*Exercise:*
Set down, character for character, everything in the records below from the line holding "-- ==== Sys2Proof/Laws/KeepRail.lean" down to the line holding "State.emit_memories, State.shadow_memories]; done)", and no other line.

+ + +

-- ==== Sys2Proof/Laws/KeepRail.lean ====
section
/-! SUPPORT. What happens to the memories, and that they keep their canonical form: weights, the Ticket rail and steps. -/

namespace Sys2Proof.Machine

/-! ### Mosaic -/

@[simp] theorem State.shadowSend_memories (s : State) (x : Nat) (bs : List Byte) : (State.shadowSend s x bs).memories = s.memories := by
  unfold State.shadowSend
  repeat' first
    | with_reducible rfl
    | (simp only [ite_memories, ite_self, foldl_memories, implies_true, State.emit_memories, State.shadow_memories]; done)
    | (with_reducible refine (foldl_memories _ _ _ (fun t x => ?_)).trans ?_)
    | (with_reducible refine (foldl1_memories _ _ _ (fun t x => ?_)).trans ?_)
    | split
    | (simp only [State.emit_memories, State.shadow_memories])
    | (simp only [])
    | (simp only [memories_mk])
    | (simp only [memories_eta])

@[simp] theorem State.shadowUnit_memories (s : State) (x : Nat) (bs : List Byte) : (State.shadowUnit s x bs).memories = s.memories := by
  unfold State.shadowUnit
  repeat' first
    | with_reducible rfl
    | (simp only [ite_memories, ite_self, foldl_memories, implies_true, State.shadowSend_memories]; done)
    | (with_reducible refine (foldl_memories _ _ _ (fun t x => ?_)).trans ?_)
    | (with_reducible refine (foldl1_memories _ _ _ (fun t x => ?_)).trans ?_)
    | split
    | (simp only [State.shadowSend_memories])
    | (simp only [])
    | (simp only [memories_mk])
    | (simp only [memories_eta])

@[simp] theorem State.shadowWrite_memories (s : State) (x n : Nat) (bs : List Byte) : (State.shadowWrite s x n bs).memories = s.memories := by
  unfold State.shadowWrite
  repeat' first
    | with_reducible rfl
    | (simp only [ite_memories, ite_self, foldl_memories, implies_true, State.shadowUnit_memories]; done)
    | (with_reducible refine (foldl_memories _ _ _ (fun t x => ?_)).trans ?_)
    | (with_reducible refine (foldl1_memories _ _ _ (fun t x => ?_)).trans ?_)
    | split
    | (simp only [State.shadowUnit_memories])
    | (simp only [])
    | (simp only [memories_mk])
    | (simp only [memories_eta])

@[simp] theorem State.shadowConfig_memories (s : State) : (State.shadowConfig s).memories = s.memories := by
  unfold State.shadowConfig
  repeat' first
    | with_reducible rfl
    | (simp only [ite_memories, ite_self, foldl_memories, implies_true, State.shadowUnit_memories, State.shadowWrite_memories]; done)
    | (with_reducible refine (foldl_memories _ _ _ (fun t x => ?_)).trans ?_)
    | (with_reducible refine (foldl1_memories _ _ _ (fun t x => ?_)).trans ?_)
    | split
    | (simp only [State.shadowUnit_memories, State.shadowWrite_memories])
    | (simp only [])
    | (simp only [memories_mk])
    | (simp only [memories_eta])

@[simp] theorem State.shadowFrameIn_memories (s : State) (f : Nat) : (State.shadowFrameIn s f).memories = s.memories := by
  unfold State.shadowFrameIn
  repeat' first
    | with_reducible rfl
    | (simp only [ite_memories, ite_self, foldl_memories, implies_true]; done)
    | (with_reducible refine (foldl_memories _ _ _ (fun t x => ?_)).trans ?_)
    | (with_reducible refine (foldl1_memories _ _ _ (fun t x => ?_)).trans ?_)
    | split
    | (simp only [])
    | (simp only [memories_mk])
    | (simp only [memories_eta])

+ + +

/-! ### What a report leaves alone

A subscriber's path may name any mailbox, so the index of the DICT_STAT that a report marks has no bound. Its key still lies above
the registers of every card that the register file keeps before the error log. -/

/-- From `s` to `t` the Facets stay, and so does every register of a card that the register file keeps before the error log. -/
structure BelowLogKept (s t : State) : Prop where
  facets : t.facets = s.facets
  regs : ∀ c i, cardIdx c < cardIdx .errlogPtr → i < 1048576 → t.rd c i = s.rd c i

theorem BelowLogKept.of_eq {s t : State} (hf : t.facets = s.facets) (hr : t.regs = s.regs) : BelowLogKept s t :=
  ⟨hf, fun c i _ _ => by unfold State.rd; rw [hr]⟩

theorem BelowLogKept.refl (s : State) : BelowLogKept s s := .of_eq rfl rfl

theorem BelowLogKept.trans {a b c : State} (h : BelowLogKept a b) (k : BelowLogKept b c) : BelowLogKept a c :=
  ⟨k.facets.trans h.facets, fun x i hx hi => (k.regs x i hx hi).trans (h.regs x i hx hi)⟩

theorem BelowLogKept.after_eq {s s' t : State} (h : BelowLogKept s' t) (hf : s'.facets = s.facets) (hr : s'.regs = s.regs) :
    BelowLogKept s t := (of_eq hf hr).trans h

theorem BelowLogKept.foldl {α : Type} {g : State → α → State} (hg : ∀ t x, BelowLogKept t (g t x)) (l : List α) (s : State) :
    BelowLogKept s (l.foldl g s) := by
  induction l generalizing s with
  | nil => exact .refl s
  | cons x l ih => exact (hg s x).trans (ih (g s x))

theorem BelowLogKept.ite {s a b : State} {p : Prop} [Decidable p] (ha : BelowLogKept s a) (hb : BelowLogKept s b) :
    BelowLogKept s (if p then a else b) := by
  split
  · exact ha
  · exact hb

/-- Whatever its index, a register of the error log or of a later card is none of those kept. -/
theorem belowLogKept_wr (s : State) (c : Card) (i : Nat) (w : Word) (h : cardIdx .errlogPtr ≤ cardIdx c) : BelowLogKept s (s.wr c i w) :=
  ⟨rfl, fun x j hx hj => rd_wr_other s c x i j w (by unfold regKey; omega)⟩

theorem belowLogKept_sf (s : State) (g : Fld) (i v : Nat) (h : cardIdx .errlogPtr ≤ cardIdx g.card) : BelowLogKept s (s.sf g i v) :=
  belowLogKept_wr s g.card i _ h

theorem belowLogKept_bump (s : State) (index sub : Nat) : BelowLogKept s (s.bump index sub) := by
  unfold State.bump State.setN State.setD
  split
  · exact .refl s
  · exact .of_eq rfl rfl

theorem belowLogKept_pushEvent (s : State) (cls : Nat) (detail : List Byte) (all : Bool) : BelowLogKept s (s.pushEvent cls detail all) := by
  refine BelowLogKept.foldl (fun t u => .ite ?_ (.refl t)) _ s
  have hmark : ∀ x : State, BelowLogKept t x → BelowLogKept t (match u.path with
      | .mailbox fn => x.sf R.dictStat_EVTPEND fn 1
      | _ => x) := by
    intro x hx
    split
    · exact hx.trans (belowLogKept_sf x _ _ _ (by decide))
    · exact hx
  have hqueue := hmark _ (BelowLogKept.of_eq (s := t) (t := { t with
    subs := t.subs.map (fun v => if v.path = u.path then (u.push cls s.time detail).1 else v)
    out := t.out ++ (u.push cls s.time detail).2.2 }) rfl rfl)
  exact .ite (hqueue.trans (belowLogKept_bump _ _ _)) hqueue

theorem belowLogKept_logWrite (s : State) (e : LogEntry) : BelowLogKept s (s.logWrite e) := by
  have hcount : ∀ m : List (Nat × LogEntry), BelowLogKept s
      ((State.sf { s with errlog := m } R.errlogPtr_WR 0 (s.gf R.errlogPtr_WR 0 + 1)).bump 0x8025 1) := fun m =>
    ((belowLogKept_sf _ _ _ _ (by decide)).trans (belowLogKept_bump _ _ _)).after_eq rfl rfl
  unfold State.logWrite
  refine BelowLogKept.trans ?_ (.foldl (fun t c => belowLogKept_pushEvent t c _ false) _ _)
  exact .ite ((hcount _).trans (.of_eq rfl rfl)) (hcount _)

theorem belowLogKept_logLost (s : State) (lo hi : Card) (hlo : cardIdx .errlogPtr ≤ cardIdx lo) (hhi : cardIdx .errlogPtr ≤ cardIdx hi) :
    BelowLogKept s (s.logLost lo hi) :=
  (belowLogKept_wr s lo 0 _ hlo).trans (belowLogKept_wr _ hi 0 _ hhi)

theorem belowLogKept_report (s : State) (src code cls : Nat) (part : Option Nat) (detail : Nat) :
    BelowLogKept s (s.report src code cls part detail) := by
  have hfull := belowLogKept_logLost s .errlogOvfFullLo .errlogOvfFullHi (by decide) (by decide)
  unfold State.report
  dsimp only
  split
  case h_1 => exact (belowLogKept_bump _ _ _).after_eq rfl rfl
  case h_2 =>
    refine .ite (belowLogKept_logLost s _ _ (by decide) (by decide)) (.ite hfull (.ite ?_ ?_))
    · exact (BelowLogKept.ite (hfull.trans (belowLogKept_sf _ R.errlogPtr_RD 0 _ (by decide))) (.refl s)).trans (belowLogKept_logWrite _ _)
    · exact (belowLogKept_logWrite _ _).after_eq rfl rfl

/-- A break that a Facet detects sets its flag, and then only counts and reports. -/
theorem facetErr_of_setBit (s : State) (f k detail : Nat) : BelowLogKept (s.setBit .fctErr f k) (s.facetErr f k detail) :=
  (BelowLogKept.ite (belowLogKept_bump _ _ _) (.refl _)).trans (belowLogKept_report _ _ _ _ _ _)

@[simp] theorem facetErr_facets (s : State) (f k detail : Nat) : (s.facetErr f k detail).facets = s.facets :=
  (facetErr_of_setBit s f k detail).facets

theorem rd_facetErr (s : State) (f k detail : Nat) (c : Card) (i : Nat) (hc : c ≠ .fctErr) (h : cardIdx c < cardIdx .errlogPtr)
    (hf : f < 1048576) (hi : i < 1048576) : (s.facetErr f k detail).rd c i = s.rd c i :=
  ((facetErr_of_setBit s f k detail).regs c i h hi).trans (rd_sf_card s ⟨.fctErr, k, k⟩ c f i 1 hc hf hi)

+ + +

*Worked solution:*
-- ==== Sys2Proof/Laws/KeepRail.lean ====
section
/-! SUPPORT. What happens to the memories, and that they keep their canonical form: weights, the Ticket rail and steps. -/

namespace Sys2Proof.Machine

/-! ### Mosaic -/

@[simp] theorem State.shadowSend_memories (s : State) (x : Nat) (bs : List Byte) : (State.shadowSend s x bs).memories = s.memories := by
  unfold State.shadowSend
  repeat' first
    | with_reducible rfl
    | (simp only [ite_memories, ite_self, foldl_memories, implies_true, State.emit_memories, State.shadow_memories]; done)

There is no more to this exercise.